◆ ABOUT THIS EXERCISE
Your answer must consist of one number: how many lines in the records contain "gives".

Extracted records:

↓

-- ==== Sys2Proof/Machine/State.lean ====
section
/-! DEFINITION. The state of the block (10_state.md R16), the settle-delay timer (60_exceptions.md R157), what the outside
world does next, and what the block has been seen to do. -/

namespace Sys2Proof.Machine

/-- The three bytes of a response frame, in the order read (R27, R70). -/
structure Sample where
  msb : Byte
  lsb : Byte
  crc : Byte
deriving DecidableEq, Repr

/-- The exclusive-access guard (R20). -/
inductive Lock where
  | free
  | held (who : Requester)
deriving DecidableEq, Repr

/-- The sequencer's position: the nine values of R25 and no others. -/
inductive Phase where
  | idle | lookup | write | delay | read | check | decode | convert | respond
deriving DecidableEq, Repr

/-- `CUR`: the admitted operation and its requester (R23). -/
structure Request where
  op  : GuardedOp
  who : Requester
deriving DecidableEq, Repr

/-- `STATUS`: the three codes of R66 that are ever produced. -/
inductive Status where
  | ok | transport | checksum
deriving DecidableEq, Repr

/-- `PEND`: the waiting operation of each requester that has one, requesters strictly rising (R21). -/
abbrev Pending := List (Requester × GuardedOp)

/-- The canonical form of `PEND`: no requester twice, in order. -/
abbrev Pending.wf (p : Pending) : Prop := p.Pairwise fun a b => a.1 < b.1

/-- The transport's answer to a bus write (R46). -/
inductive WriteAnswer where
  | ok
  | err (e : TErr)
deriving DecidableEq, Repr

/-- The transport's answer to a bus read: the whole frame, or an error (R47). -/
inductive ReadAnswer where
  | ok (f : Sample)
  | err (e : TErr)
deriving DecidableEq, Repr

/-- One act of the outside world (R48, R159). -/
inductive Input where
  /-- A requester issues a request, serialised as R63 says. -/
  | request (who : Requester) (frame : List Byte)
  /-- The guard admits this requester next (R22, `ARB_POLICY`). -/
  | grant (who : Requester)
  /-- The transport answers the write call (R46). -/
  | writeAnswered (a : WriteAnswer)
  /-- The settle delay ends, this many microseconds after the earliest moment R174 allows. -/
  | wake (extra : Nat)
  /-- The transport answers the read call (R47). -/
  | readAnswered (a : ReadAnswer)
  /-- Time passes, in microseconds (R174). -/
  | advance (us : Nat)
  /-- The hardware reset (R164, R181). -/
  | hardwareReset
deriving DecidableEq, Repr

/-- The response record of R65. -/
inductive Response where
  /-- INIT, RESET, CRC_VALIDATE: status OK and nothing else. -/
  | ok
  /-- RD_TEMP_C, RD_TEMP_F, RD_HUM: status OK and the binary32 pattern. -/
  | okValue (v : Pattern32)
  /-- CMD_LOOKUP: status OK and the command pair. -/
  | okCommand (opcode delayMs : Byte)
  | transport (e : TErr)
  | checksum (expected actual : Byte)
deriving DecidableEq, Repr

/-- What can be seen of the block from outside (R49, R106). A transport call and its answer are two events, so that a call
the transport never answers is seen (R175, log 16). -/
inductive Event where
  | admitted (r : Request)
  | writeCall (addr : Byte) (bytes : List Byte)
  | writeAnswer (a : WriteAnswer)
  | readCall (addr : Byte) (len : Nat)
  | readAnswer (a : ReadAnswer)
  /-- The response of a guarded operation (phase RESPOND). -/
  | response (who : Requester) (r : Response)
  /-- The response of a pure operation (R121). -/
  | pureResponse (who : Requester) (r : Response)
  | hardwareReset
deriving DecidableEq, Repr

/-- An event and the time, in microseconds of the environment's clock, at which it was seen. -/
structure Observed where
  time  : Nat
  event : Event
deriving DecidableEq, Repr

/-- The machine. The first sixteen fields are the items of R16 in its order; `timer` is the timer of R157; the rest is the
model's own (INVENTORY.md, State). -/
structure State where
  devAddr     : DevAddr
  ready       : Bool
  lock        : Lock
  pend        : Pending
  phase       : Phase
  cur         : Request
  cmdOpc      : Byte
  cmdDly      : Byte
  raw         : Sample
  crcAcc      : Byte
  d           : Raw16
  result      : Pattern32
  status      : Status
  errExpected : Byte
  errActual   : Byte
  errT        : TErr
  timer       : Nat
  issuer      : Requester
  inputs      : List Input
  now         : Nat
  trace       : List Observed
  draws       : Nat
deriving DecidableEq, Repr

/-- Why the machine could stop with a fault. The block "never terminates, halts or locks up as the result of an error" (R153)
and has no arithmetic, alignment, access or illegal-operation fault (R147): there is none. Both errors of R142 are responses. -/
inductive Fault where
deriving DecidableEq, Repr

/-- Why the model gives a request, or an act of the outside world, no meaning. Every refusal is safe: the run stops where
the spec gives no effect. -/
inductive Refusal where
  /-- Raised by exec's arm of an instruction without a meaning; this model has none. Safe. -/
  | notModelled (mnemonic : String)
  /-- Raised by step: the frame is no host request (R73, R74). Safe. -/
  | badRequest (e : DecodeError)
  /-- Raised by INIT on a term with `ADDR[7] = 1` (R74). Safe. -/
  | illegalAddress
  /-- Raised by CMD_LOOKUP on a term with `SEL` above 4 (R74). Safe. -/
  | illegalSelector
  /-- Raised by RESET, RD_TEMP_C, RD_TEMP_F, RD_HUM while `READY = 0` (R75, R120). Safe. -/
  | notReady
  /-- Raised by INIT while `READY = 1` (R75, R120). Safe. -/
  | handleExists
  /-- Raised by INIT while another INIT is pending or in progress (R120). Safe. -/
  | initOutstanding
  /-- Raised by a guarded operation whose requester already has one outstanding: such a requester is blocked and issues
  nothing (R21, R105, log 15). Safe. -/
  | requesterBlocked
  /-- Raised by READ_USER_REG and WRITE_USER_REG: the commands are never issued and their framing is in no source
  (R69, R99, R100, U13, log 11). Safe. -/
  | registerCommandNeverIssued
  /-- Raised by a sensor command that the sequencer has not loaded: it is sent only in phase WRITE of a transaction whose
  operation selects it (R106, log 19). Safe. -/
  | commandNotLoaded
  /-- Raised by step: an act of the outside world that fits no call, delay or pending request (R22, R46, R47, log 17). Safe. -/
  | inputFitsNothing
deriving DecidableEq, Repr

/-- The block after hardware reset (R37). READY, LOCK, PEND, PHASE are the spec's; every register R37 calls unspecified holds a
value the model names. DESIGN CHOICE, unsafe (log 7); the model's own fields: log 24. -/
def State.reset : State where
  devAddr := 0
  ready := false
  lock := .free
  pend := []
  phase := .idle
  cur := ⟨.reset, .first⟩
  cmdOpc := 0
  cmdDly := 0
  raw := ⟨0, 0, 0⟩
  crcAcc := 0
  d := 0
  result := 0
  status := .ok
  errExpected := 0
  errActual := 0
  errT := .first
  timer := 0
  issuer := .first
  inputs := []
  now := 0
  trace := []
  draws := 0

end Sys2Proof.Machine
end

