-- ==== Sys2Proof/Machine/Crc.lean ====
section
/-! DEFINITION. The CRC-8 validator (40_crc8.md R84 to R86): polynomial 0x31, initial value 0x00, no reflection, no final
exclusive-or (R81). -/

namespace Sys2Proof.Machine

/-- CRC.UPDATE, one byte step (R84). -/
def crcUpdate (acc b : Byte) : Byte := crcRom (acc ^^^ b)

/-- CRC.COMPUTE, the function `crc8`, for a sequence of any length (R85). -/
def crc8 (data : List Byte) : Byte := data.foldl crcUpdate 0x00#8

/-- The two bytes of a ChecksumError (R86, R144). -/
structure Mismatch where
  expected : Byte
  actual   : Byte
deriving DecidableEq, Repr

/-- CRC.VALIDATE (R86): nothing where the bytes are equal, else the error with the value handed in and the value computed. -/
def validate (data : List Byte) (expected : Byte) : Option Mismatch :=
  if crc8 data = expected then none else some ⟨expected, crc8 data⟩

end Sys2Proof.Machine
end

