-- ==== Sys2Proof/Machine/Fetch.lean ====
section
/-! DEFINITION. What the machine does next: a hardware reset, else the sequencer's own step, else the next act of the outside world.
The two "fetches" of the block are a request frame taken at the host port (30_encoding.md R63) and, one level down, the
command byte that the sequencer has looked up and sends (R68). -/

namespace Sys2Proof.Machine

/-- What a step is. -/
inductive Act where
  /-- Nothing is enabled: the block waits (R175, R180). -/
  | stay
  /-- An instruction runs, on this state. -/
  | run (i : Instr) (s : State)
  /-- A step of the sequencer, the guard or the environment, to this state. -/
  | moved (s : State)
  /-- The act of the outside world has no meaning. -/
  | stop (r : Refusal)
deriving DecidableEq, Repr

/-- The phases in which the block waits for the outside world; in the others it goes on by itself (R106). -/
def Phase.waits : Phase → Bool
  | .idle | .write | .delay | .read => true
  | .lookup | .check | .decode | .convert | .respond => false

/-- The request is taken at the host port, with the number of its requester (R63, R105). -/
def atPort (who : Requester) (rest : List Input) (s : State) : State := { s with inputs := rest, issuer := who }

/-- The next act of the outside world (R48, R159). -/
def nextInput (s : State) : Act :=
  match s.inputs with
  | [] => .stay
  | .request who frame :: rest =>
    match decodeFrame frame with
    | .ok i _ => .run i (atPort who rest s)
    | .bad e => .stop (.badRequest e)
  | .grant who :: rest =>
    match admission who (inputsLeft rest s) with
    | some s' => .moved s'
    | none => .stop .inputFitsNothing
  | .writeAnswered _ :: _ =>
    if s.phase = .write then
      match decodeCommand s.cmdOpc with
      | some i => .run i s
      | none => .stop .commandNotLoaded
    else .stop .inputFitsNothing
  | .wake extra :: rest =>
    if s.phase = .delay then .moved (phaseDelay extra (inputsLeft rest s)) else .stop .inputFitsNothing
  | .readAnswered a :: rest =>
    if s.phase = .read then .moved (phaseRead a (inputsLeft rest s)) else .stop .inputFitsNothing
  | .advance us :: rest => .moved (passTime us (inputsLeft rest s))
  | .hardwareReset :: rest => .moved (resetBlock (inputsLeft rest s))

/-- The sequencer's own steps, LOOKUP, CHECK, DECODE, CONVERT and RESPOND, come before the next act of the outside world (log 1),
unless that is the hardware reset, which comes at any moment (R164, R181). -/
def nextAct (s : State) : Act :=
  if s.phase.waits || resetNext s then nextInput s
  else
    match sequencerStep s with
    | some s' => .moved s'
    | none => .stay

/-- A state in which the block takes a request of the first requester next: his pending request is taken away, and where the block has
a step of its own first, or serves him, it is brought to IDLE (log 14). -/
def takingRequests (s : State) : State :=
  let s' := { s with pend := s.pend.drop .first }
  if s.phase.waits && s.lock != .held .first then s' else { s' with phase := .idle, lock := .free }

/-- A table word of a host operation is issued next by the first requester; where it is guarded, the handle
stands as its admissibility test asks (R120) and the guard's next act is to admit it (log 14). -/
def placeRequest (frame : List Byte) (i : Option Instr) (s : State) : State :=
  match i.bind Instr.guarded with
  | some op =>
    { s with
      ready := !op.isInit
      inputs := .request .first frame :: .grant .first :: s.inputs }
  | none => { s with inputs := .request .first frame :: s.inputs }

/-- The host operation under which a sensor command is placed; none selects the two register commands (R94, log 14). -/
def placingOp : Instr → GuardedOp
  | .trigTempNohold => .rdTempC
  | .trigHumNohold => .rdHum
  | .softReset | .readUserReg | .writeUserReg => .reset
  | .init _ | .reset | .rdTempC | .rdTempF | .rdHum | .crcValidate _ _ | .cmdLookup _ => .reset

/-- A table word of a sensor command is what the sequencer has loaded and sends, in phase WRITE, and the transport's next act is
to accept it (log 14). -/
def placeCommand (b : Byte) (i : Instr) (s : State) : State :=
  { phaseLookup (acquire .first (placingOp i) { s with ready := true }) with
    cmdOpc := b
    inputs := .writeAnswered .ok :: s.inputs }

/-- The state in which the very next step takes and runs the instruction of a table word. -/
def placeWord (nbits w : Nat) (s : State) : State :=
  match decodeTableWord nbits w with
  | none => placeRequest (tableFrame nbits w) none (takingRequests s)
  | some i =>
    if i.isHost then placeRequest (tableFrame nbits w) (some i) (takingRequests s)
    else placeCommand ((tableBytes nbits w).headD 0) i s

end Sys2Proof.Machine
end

↑

◆ ANSWER AREA
2